The measure garnered the support of the Association of Specialists in Cleaning and Restoration, with some ASCR members and officials, including President Brian Spiegel and Executive Director Don Manger, supporting the bill’s passage. Spiegel proclaimed in an April news release that the bill sees “consumer freedom of choice” triumphing over a perceived “conflict of interest.”

Connecticut
A piece of legislation potentially impacting the work of mold remediation contractors passed both chambers of Connecticut’s General Assembly on May 3, the last day of its regular session.
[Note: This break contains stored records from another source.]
-- ==== Sys2Proof/Laws/Exec.lean ====
section
/-! SUPPORT. What a request can do to the state (60_exceptions.md R206), said once: the result of a pure
operation, and the outcome of every operation. -/

namespace Sys2Proof.Machine

theorem encodable_of_le {n max : Nat} (h : n ≤ max) (t : State) : encodable n max t = .next t := by
  simp [encodable, h]

theorem encodable_of_lt {n max : Nat} (h : max < n) (t : State) : encodable n max t = .refused .unencodable := by
  simp [encodable, Nat.not_le.mpr h]

theorem encodable_ne_fault {n max : Nat} {t : State} (r : Fault) : encodable n max t ≠ .fault r := nomatch r

/-- The result of a decode. -/
def resultOfDecoded : Option DecodedValue → Result
  | some v => ⟨.ok, some (.decoded v)⟩
  | none => ⟨.absent, none⟩

/-- The result of a Multibyte decode of an inline descriptor. -/
def resultOfMb (len : Byte) (v : Option DecodedValue) : Result :=
  if lenLegal len then resultOfDecoded v else ⟨.malformedRequest, none⟩

/-- The result of a pure operation: a function of its operands and the parameters (R18, R60). -/
def pureResult (p : Params) : Instr → Result
  | .build c q => ⟨.ok, some (.bytes (build c q))⟩
  | .validate e bs => ⟨.ok, some (.bool (validate bs e))⟩
  | .parse bs => match parse bs with | some (c, q) => ⟨.ok, some (.frame c q)⟩ | none => ⟨.invalid, none⟩
  | .decodeBit _ b o buf => resultOfDecoded (decodeBit b o buf)
  | .decodeByteU o buf => resultOfDecoded (decodeByteUnsigned o buf)
  | .decodeByteS o buf => resultOfDecoded (decodeByteSigned o buf)
  | .decodeByteH o buf => resultOfDecoded (decodeByteHex o buf)
  | .decodeByteA o buf => resultOfDecoded (decodeByteAscii o buf)
  | .decodeMbU o l buf => resultOfMb l (decodeMbUnsigned o l buf)
  | .decodeMbS o l buf => resultOfMb l (decodeMbSigned o l buf)
  | .decodeMbH o l buf => resultOfMb l (decodeMbHex o l buf)
  | .decodeMbA o l buf => resultOfMb l (decodeMbAscii p.asciiHigh o l buf)
  | .decodeNamed i buf => resultOfDecoded (decodeNamed p i buf)
  | .decodeAll buf => ⟨.ok, some (.view (decodeAll p buf))⟩
  | .execute _ _ _ => ⟨.ok, none⟩
  | .abort => ⟨.ok, none⟩
  | .status => ⟨.ok, none⟩

theorem runDecode_of_fits {buf : List Byte} (h : bufferFits buf = true) (v : Option DecodedValue) (s : State) :
    runDecode buf v s = .next (deliver .immediate (resultOfDecoded v) s) := by
  rw [runDecode, encodable_of_le (by simpa [bufferFits] using h), returnDecoded_eq_deliver]
  cases v <;> rfl

theorem runMbDecode_of_fits {buf : List Byte} (h : bufferFits buf = true) (len : Byte)
    (v : Option DecodedValue) (s : State) :
    runMbDecode len buf v s = .next (deliver .immediate (resultOfMb len v) s) := by
  rw [runMbDecode, encodable_of_le (by simpa [bufferFits] using h), resultOfMb, returnDecoded_eq_deliver]
  cases lenLegal len <;> cases v <;> rfl

/-- A well-formed pure operation delivers its result and changes nothing else (R60, R206). -/
theorem exec_pure {i : Instr} (hp : isPure i = true) (hw : i.wf = true) (s : State) :
    exec i s = .next (deliver .immediate (pureResult s.params i) s) := by
  cases i with
  | build c q => exact encodable_of_le (by simpa [Instr.wf, payloadFits] using hw) _
  | validate e bs => exact encodable_of_le (by simpa [Instr.wf, bufferFits] using hw) _
  | parse bs =>
    rw [exec, execParse, encodable_of_le (by simpa [Instr.wf, bufferFits] using hw)]
    simp only [pureResult]
    cases parse bs <;> rfl
  | decodeBit r b o buf => exact runDecode_of_fits hw _ s
  | decodeByteU o buf => exact runDecode_of_fits hw _ s
  | decodeByteS o buf => exact runDecode_of_fits hw _ s
  | decodeByteH o buf => exact runDecode_of_fits hw _ s
  | decodeByteA o buf => exact runDecode_of_fits hw _ s
  | decodeMbU o l buf => exact runMbDecode_of_fits (Bool.and_eq_true _ _ ▸ hw).2 l _ s
  | decodeMbS o l buf => exact runMbDecode_of_fits (Bool.and_eq_true _ _ ▸ hw).2 l _ s
  | decodeMbH o l buf => exact runMbDecode_of_fits (Bool.and_eq_true _ _ ▸ hw).2 l _ s
  | decodeMbA o l buf => exact runMbDecode_of_fits (Bool.and_eq_true _ _ ▸ hw).2 l _ s
  | decodeNamed i buf => exact runDecode_of_fits hw _ s
  | decodeAll buf =>
    refine encodable_of_le ?_ _
    cases buf with
    | none => decide
    | some b => simpa [Instr.wf, bufferFits] using hw
  | execute c r q => cases hp
  | abort => cases hp
  | status => cases hp

/-- A well-formed operation always gives a next state (R19). -/
theorem exec_completes {i : Instr} (hw : i.wf = true) (s : State) : ∃ t, exec i s = .next t := by
  cases hp : isPure i with
  | true => exact ⟨_, exec_pure hp hw s⟩
  | false =>
    cases i with
    | execute c r q => exact ⟨_, encodable_of_le (by simpa [Instr.wf, payloadFits] using hw) _⟩
    | abort => exact ⟨_, rfl⟩
    | status => exact ⟨_, rfl⟩
    | build _ _ | validate _ _ | parse _ | decodeBit _ _ _ _ | decodeByteU _ _ | decodeByteS _ _
    | decodeByteH _ _ | decodeByteA _ _ | decodeMbU _ _ _ | decodeMbS _ _ _ | decodeMbH _ _ _
    | decodeMbA _ _ _ | decodeNamed _ _ | decodeAll _ => cases hp

/-! ### Runs -/

/-- One step of a run. -/
theorem run_succ (M : Host.Core) (k : Nat) {s t : M.State} (h : M.step s = .next t) :
    Host.Core.run M (k + 1) s = Host.Core.run M k t := by rw [Host.Core.run, h]

/-- A run of the block whose first step gives a next state goes on from it. -/
theorem run_succ_of_next {s t : State} (k : Nat) (h : step s = .next t) :
    Host.Core.run Sys2Proof.core (k + 1) s = Host.Core.run Sys2Proof.core k t := run_succ Sys2Proof.core k h

end Sys2Proof.Machine
end

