/-- Without its last byte a frame is shorter than its length byte asks for (R104 (b)). -/
theorem not_frameOk_dropLast {f : List Byte} (h : f.length = 3 + lengthByte f) : ¬ FrameOk f.dropLast := by
  rintro ⟨-, hlen, -⟩
  have hL : lengthByte f.dropLast = lengthByte f := by
    rw [lengthByte, lengthByte, List.getD_eq_getElem?_getD, List.getD_eq_getElem?_getD, List.getElem?_dropLast,
      if_pos (by omega)]
  rw [hL, List.length_dropLast] at hlen
  omega

/-- Settles O6: `parse` is guarded by `validate` alone. -/
theorem parseInvertsBuild : Obligations.ParseInvertsBuild := by
  unfold Obligations.ParseInvertsBuild
  exact ⟨fun _ _ h => parse_build h, fun _ _ h => parse_of_not_frameOk (not_frameOk_dropLast h),
    parse_ne_none_iff⟩

end Sys2Proof.Cert

/-! SUPPORT and proofs for text fields, views and longer buffers (42_calibration_decoder.md sections 4, 5). -/

namespace Sys2Proof.Cert

open Sys2Proof.Machine

/-! ### Text fields (R174, R175) -/

theorem anyHigh_eq_true_iff (y : List Byte) : anyHigh y = true ↔ ∃ b ∈ y, 0x80 ≤ b.toNat := by
  simp [anyHigh]

theorem anyHigh_eq_false_iff (y : List Byte) : anyHigh y = false ↔ ∀ b ∈ y, b.toNat < 0x80 := by
  simp [anyHigh]

theorem stripNul_subset (x : List Byte) : stripNul x ⊆ x := by
  intro b hb
  exact List.mem_reverse.mp (List.dropWhile_subset _ (List.mem_reverse.mp hb))

section
variable {ah : AsciiHigh} {off : Half} {len : Byte} {buf x : List Byte}

theorem decodeMbAscii_of_none (h : memRead buf off.toNat len.toNat = none) :
    decodeMbAscii ah off len buf = none := by
  rw [decodeMbAscii, h]

theorem decodeMbAscii_of_low (h : memRead buf off.toNat len.toNat = some x) (hlow : anyHigh (stripNul x) = false) :
    decodeMbAscii ah off len buf = some (.ascii (chars (stripNul x))) := by
  simp [decodeMbAscii, h, hlow]

theorem decodeMbAscii_of_high (h : memRead buf off.toNat len.toNat = some x) (hhigh : anyHigh (stripNul x) = true) :
    decodeMbAscii ah off len buf = asciiHighValue ah buf off.toNat len.toNat (stripNul x) := by
  simp [decodeMbAscii, h, hhigh]

/-- Under `latin1` a high byte makes no difference. -/
theorem decodeMbAscii_latin1 (h : memRead buf off.toNat len.toNat = some x) :
    decodeMbAscii .latin1 off len buf = some (.ascii (chars (stripNul x))) := by
  cases hx : anyHigh (stripNul x) with
  | false => exact decodeMbAscii_of_low h hx
  | true => exact decodeMbAscii_of_high h hx

end

theorem exec_decodeMbA {len : Byte} (hlen : len ≠ 0) {buf : List Byte} (h : buf.length ≤ 65535) (off : Half)
    (s : State) :
    exec (.decodeMbA off len buf) s = .next (optionAnswer s (decodeMbAscii s.params.asciiHigh off len buf)) :=
  runMbDecode_answers (lenLegal_of_ne_zero hlen) h _ s

/-- Settles O12, by the three choices of ASCII_HIGH on the bytes before the trailing NUL run. -/
theorem decodeMultibyteAsciiStripsNuls : Obligations.DecodeMultibyteAsciiStripsNuls := by
  unfold Obligations.DecodeMultibyteAsciiStripsNuls
  intro s off len buf hlen h
  rw [exec_decodeMbA hlen h]
  refine ⟨decode_family_mb (r := .ascii) (by decide) off hlen h, fun hout => ?_, fun y k hin hfield hy => ?_⟩
  · rw [decodeMbAscii_of_none (memRead_eq_none hout)]
    rfl
  have hread : memRead buf off.toNat len.toNat = some (y ++ List.replicate k 0) := by
    rw [memRead_eq_some hin, hfield]
  have hstrip : stripNul (y ++ List.replicate k 0) = y := stripNul_append_zeros y k hy
  refine ⟨?_, fun hhigh hah => ?_, fun hhigh hah => ⟨Config.asciiDraw buf off.toNat len.toNat, ?_⟩⟩
  · rintro (hlow | hah)
    · rw [decodeMbAscii_of_low hread (by rw [hstrip, anyHigh_eq_false_iff]; exact hlow), hstrip]
      rfl
    · rw [hah, decodeMbAscii_latin1 hread, hstrip]
      rfl
  · rw [hah, decodeMbAscii_of_high hread (by rw [hstrip, anyHigh_eq_true_iff]; exact hhigh)]
    rfl
  · rw [hah, decodeMbAscii_of_high hread (by rw [hstrip, anyHigh_eq_true_iff]; exact hhigh)]
    rfl

/-! ### Views (R179) -/

theorem memRead_nil (a : Nat) {n : Nat} (hn : n ≠ 0) : memRead [] a n = none :=
  memRead_eq_none (by rw [List.length_nil]; omega)

/-- A legal entry reads at least one byte, which an empty buffer has not (R162, R164). -/
theorem decodeField_nil (ah : AsciiHigh) {e : SchemaEntry} (hw : e.wf = true) : decodeField ah [] e = none := by
  obtain ⟨name, off, kind, repr, range, readonly⟩ := e
  cases kind with
  | bit i => rfl
  | byte => cases repr <;> rfl
  | multibyte len =>
    have hn : len.toNat ≠ 0 := (lenLegal_eq_true_iff len).mp hw
    cases repr with
    | unsigned | signed | hex => exact Option.map_eq_none_iff.mpr (memRead_nil _ hn)
    | ascii => exact decodeMbAscii_of_none (memRead_nil _ hn)

/-- A view's names are the names of some of the entries, in schema order. -/
theorem decodeView_names_sublist (p : Params) (buf : List Byte) :
    ((decodeView p buf).map Prod.fst).Sublist (p.schema.map SchemaEntry.name) := by
  rw [decodeView]
  induction p.schema with
  | nil => exact List.Sublist.slnil
  | cons e l ih =>
    cases hv : decodeField p.asciiHigh buf e with
    | none => simpa [hv] using ih.cons e.name
    | some v => simpa [hv] using ih

/-- Settles O17: an empty buffer has no byte for any entry, and a view keeps the schema's names apart. -/
theorem viewsOfLegalSchemas : Obligations.ViewsOfLegalSchemas := by
  unfold Obligations.ViewsOfLegalSchemas
  intro p buf hwf
  obtain ⟨hentries, hnodup, -⟩ := (schemaWf_iff _).mp hwf
  refine ⟨List.filterMap_eq_nil_iff.mpr fun e he => ?_, hnodup.sublist (decodeView_names_sublist p buf)⟩
  rw [decodeField_nil _ (hentries e he), Option.map_none]

/-! ### Longer buffers (R180 (b)) -/

theorem map_memRead_append {buf : List Byte} {a n : Nat} {f : List Byte → DecodedValue} {v : DecodedValue}
    (ext : List Byte) (h : (memRead buf a n).map f = some v) : (memRead (buf ++ ext) a n).map f = some v := by
  obtain ⟨x, hx, rfl⟩ := Option.map_eq_some_iff.mp h
  rw [memRead_append ext hx, Option.map_some]

theorem eq_take_drop_of_memRead {buf x : List Byte} {a n : Nat} (h : memRead buf a n = some x) :
    x = (buf.drop a).take n := by
  by_cases hin : a + n ≤ buf.length
  · rw [memRead_eq_some hin] at h
    exact (Option.some.inj h).symm
  · rw [memRead_eq_none (by omega)] at h
    cases h

/-- A text survives a longer buffer, but for a drawn one, which has a high byte in its field. -/
theorem decodeMbAscii_append {ah : AsciiHigh} {off : Half} {len : Byte} {buf : List Byte} {v : DecodedValue}
    (ext : List Byte) (h : decodeMbAscii ah off len buf = some v) :
    decodeMbAscii ah off len (buf ++ ext) = some v ∨
      ah = .draw ∧ ∃ b ∈ (buf.drop off.toNat).take len.toNat, 0x80 ≤ b.toNat := by
  cases hx : memRead buf off.toNat len.toNat with
  | none => rw [decodeMbAscii_of_none hx] at h; cases h
  | some x =>
    have hx' := memRead_append ext hx
    cases hhigh : anyHigh (stripNul x) with
    | false =>
      rw [decodeMbAscii_of_low hx hhigh] at h
      exact .inl (by rw [decodeMbAscii_of_low hx' hhigh, h])
    | true =>
      rw [decodeMbAscii_of_high hx hhigh] at h
      cases ah with
      | absent => cases h
      | latin1 => exact .inl (by rw [decodeMbAscii_of_high hx' hhigh, ← h]; rfl)
      | draw =>
        obtain ⟨b, hb, hb80⟩ := (anyHigh_eq_true_iff _).mp hhigh
        exact .inr ⟨rfl, b, eq_take_drop_of_memRead hx ▸ stripNul_subset x hb, hb80⟩
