/-- The length of the calibration interval timer in core ticks, absent for OFF (03 R67). -/
def DisciplineSettings.calTicks (d : DisciplineSettings) : Option Nat :=
  match d.calInterval with
  | 0 => none
  | 1 => some 400000000
  | 2 => some 4000000000
  | 3 => some 24000000000

/-! ## What the controller asks of the counter -/

/-- New rate and slew terms, taken at this tick (01 R3). -/
def State.applyTerms (rate slew : Int) (s : State) : State :=
  (s.updDisc fun d => { d with rate := rate, slew := slew }).setIncrement (increment rate slew)

/-- Remove the exact error from the timescale and start a new epoch, with the slew cleared. A carry into the next
second is a rollover of this tick (01 R11, R14). -/
def State.correct (ex : Int) (s : State) : State :=
  let t := s.applyTerms s.disc.rate 0
  let d : Int := -ex * 2 ^ 24
  { t with
    time := { t.time.shift d with epoch := t.time.epoch + 1 }
    rolled := if t.time.shiftCarries d then t.rolled.forward else t.rolled }

/-- Replace the seconds by seconds less Q plus the label (01 R12). -/
def Timescale.relabel (q label : Nat) (t : Timescale) : Timescale :=
  if t.sec + label < q then t.put 0 0 else { t with sec := min (t.sec + label - q) Config.maxSec, excess := 0 }

/-- The amount of a label: so many seconds less the error, in 1/256 ns, saturated (01 R12, R13). -/
def labelAmount (label sec : Nat) (ex : Int) : Int :=
  clampAmount (((label : Int) - sec) * (256 * Config.nsPerSec : Nat) - ex)

/-! ## Pulses (02 R27) -/

/-- A judged pulse: its stamp, its error in whole nanoseconds and exactly, and its nominal second. -/
structure Pulse where
  stamp : Stamp
  e : Int
  ex : Int
  nominal : Nat
deriving DecidableEq, Repr

/-- Judge a pulse stamp (02 R27). -/
def judgePulse (st : Stamp) : Pulse :=
  let up : Int := if 128 ≤ st.sub then 1 else 0
  if st.ns < 500000000 then
    { stamp := st, e := st.ns + up, ex := st.ns * 256 + st.sub, nominal := st.sec }
  else
    { stamp := st, e := (st.ns : Int) - Config.nsPerSec + up,
      ex := ((st.ns : Int) - Config.nsPerSec) * 256 + st.sub, nominal := st.sec + 1 }

/-- Whether the error is beyond the step threshold (02 R31). -/
def State.beyondStep (p : Pulse) (s : State) : Bool := s.disc.settings.stepNs < p.e.natAbs

/-- Whether the error is within the lock threshold (02 R34). -/
def State.withinLock (p : Pulse) (s : State) : Bool := p.e.natAbs ≤ s.disc.settings.lockNs

/-- Whether a pulse lies less than 0.5 s after the reference instant of the current epoch (02 R28). -/
def State.isDoublePulse (st : Stamp) (s : State) : Bool :=
  match s.disc.instant with
  | none => false
  | some i =>
    i.epoch == s.time.epoch
      && unitsOf i.sec i.ns i.sub ≤ unitsOf st.sec st.ns st.sub
      && unitsOf st.sec st.ns st.sub < unitsOf i.sec i.ns i.sub + 128 * Config.nsPerSec

/-- A window around an expected second (02 R37). -/
def windowAround (sec halfNs : Nat) (epoch : BitVec 8) : RefWindow :=
  { openAt := { sec := sec - 1, ns := Config.nsPerSec - halfNs, sub := 0, epoch := epoch }
    closeAt := { sec := sec, ns := halfNs, sub := 0, epoch := epoch } }

/-- Whether a stamp lies inside a window (02 R37). -/
def RefWindow.holds (w : RefWindow) (st : Stamp) : Bool :=
  st.epoch == w.openAt.epoch
    && timeLe w.openAt.sec w.openAt.ns w.openAt.sub st.sec st.ns st.sub
    && timeLe st.sec st.ns st.sub w.closeAt.sec w.closeAt.ns w.closeAt.sub

/-- Expect the second `sec` in the window of half-width `k` times W (02 R37). -/
def Discipline.expect (sec k : Nat) (epoch : BitVec 8) (d : Discipline) : Discipline :=
  { d with expected := some { sec := sec, epoch := epoch }
           window := some (windowAround sec (k * d.settings.windowNs) epoch) }

/-- Enter SETTLING at a taken pulse, with the silence deadline 2.0 s after the reference instant
(02 R31, R34, R35, R38, R42, R45). -/
def Discipline.enterSettling (good : Nat) (i : Deadline) (d : Discipline) : Discipline :=
  { d with state := .settling, suspect := false, good := good, faults := 0, reacquired := 0, age := 0,
           instant := some i, expected := none, window := none,
           silence := some { i with sec := i.sec + 2 } }

/-- An update (02 R29). -/
def State.update (e : Int) (s : State) : State :=
  let d := s.disc
  s.applyTerms (clampInt (-200000) 200000 (d.rate - roundHalfAway e (2 ^ d.settings.a)))
    (clampInt (-(d.settings.slewLimit : Int)) d.settings.slewLimit (-roundHalfAway e (2 ^ d.settings.b)))
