-- ==== Sys2Proof/Machine/Monitor.lean ====
section
/-! DEFINITION. The clock monitor (10): power-on, release, stop, dip, the reset input, and the core tick,
which releases a core that waits for one. RC cycles are not steps: the rows name where a count ends
(log entry 8). -/

namespace Sys2Proof.Machine

/-! ## Release of the core (10 R188) -/

/-- Whether the next core tick releases the core (10 R184 to R186). -/
def State.releaseReady (s : State) : Bool :=
  s.mon.phase == .stopped || (s.mon.phase == .clockQualify && s.mon.complete)

/-- An interpolator at the release: IDLE, with a collection started (03 R65, R70, R71). -/
def Interp.release (x : Interp) : Interp := { x.freeze with captured := 0, collection := some .start }

/-- A marker input at the release: the qualified level is the sampled level (07 R144), which is the level of the pin as
CORE_RELEASE is taken; a raw edge after it in the release tick is a change from it (DESIGN CHOICE, log entry 34). -/
def Marker.release (y : Marker) : Marker :=
  { y with rawSeen := 0, qualified := y.level, candidate := none, waiting := [] }

/-- The first tick of a released core: the counter adds its first increment and the blocks begin. -/
def State.firstTick (s : State) : State :=
  let t := (s.mapInterps Interp.release).mapMarkers Marker.release
  ({ t with
      tick := s.tick + 1
      calExpiry := s.disc.settings.calTicks.map fun n => s.tick + 1 + n
      secp := false
      secpFell := none }).enterUnset.count

/-- A latched or present RSTN is taken at the first tick, and its release, if it has been seen, at the next
(10 R189). -/
def State.takeLatch (s : State) : State :=
  if s.mon.latched || s.rstnLow then
    let t := s.assertRstn
    { t with
      rstnReleaseAt := if s.mon.latchReleased || !s.rstnLow then some (s.tick + 1) else none
      mon := { t.mon with latched := false, latchReleased := false } }
  else s

/-- The release of the core at a core tick, with the levels of the strap pins. The lines change in rising order, L0
first, and each raises its LINE: DESIGN CHOICE, since 04 R77 gives them no order (log entry 33). -/
def State.releaseCore (straps : BitVec 3) (s : State) : State :=
  let t := ({ s with straps := straps }).updMon fun m => { m with phase := .run, noTick := 0 }
  let t := if s.mon.cause = .powerOn then t.samplePermits else t
  let t := (t.firstTick.notifyAll (.invalid (some s.mon.cause))).raiseQuality s.disc.state s.disc.suspect
  (sweep State.restartLine allLines t).takeLatch

/-- POWER_ON: every block takes its power-on values; the levels of the pins and VIO stay (10 R184). -/
def execPowerOn (s : State) : Host.Outcome State Fault Refusal :=
  .next (sweep (fun m => State.updMarker m fun y => { y with level := s.markers[m].level }) allMarkers
    { State.reset with pending := s.pending, free := s.free, straps := s.straps, rstnLow := s.rstnLow
                       mon := { Monitor.reset with vio := s.mon.vio } })

/-- STARTUP_DELAY_END: a core supply below its threshold, or VIO that is not present, holds the monitor in STARTUP
(10 R184). -/
def execStartupDelayEnd (s : State) : Host.Outcome State Fault Refusal :=
  .next (if s.mon.phase == .startup && !s.mon.supplyLow && s.mon.vio then
    s.updMon fun m => { m with phase := .clockQualify, rc := Config.startupCycles } else s)

/-- CORE_RELEASE (10 R188). -/
def execCoreRelease (straps : BitVec 3) (s : State) : Host.Outcome State Fault Refusal :=
  .next (if s.releaseReady then s.releaseCore straps else s)

/-- CORE_TICK: the core takes a tick (01 R4), or a tick that releases it. -/
def execCoreTick (s : State) : Host.Outcome State Fault Refusal :=
  .next (
    if s.running then s.closeTick.advanceTick
    else if s.releaseReady then s.releaseCore s.straps
    else s.updMon fun m => { m with noTick := 0 })

/-! ## Losing the clock or the supply -/

/-- CLOCK_STOP (10 R185): the last tick is closed first (log entry 19). Before RUN it holds the clock-good count
at 0 (10 R186). -/
def execClockStop (s : State) : Host.Outcome State Fault Refusal :=
  .next (if s.running then
    s.closeTick.freezeCore.updMon fun m =>
      { m with phase := .stopped, noTick := Config.stopCycles, good := 0, cause := .clockStop }
    else s.updMon fun m => { m with noTick := Config.stopCycles, good := 0 })

/-- CLOCK_DROPOUT: an RC cycle without a core tick, short of a stop (10 R183). -/
def execClockDropout (s : State) : Host.Outcome State Fault Refusal :=
  .next (if s.running && Config.stopCycles ≤ s.mon.noTick + 1 then s
    else s.updMon fun m => { m with good := 0, noTick := min (m.noTick + 1) Config.stopCycles })

/-- CLOCK_GOOD_COUNT_COMPLETE (10 R183). A frozen core has left STOPPED at the first tick of such a run. -/
def execClockGoodCountComplete (s : State) : Host.Outcome State Fault Refusal :=
  .next (if s.mon.phase == .stopped then s
    else s.updMon fun m => { m with good := Config.goodCycles, noTick := 0 })

/-- The part before its first release, where a fall of the supply starts it over (10 R184). -/
def Monitor.beforeFirstRelease (m : Monitor) : Bool :=
  m.phase == .startup || (m.phase == .clockQualify && m.cause == .powerOn)

/-- SUPPLY_DIP (10 R184, R186). Before the first release a fall leads to STARTUP at once, and the monitor waits there
with the RC count at 0 while the supply is below its threshold; 10 R184 names STARTUP once the supply has risen, and
gives CLOCK_QUALIFY no state in between: DESIGN CHOICE (log entry 40). After the first release DIP is entered at once:
what is due at the last tick and has not been taken is lost with the hold, which is DESIGN CHOICE (log entry 36). That
the clock-good count becomes 0 at a fall in DIP_RECOVERY too is DESIGN CHOICE (log entry 37). -/
def execSupplyDip (s : State) : Host.Outcome State Fault Refusal :=
  .next (
    if s.mon.phase = .dip then s
    else if s.mon.beforeFirstRelease then
      s.updMon fun m => { m with phase := .startup, rc := 0, supplyLow := true }
    else
      s.loseCore.updMon fun m => { m with phase := .dip, rc := 0, good := 0, cause := .supplyDip })

/-- SUPPLY_RECOVERY (10 R184, R186). In STARTUP with the core supply not below its threshold, the supply that rises
is VIO, which has no row of its own: DESIGN CHOICE (log entry 38). -/
def execSupplyRecovery (s : State) : Host.Outcome State Fault Refusal :=
  .next (
    match s.mon.phase with
    | .dip => s.updMon fun m => { m with phase := .dipRecovery, rc := 0 }
    | .startup => s.updMon fun m => if m.supplyLow then { m with supplyLow := false } else { m with vio := true }
    | .dipRecovery | .clockQualify | .run | .stopped => s)

/-- DIP_RECOVERY_END (10 R186). -/
def execDipRecoveryEnd (s : State) : Host.Outcome State Fault Refusal :=
  .next (if s.mon.phase = .dipRecovery then
    s.updMon fun m => { m with phase := .clockQualify, rc := Config.dipCycles } else s)

/-! ## The reset input (10 R189) -/

/-- RSTN_ASSERTION: the pin is seen low; while the core is held or frozen the monitor latches it. -/
def execRstnAssertion (s : State) : Host.Outcome State Fault Refusal :=
  .next (
    if s.rstnLow then s
    else
      let t := { s with rstnLow := true }
      if !s.running then t.updMon fun m => { m with latched := true }
      else if s.rstnAsserted then t else t.assertRstn)

/-- RSTN_RELEASE: the pin is seen high again. -/
def execRstnRelease (straps : BitVec 3) (s : State) : Host.Outcome State Fault Refusal :=
  .next (
    if s.rstnLow then
      let t := { s with rstnLow := false, straps := straps }
      if !s.running then t.updMon fun m => { m with latched := true, latchReleased := true }
      else if s.rstnAsserted && s.rstnReleaseAt.isNone then t.releaseRstn else t
    else s)

end Sys2Proof.Machine
end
Senate Bill 317, which revises several public health statutes and orders the state’s Department of Public Health to establish a mandatory mold-remediation protocol for contractors, awaits the approval of Gov. M. Jodi Rell before becoming law.

Louisiana
House Bill 1365, a new version of an earlier bill that would add mold assessment to the scope of Louisiana’s existing licensing program for mold remediators, was still seeking the chamber’s approval at press time. While both remediators and assessors would answer to the state’s Department of Environmental Quality under the bill, it exempts individuals with at least five years of experience as mold assessors from having to obtain a state license. The bill also sets minimum requirements in age, education, education, department-approved course work and insurance level for applicants, as well as application and license fees.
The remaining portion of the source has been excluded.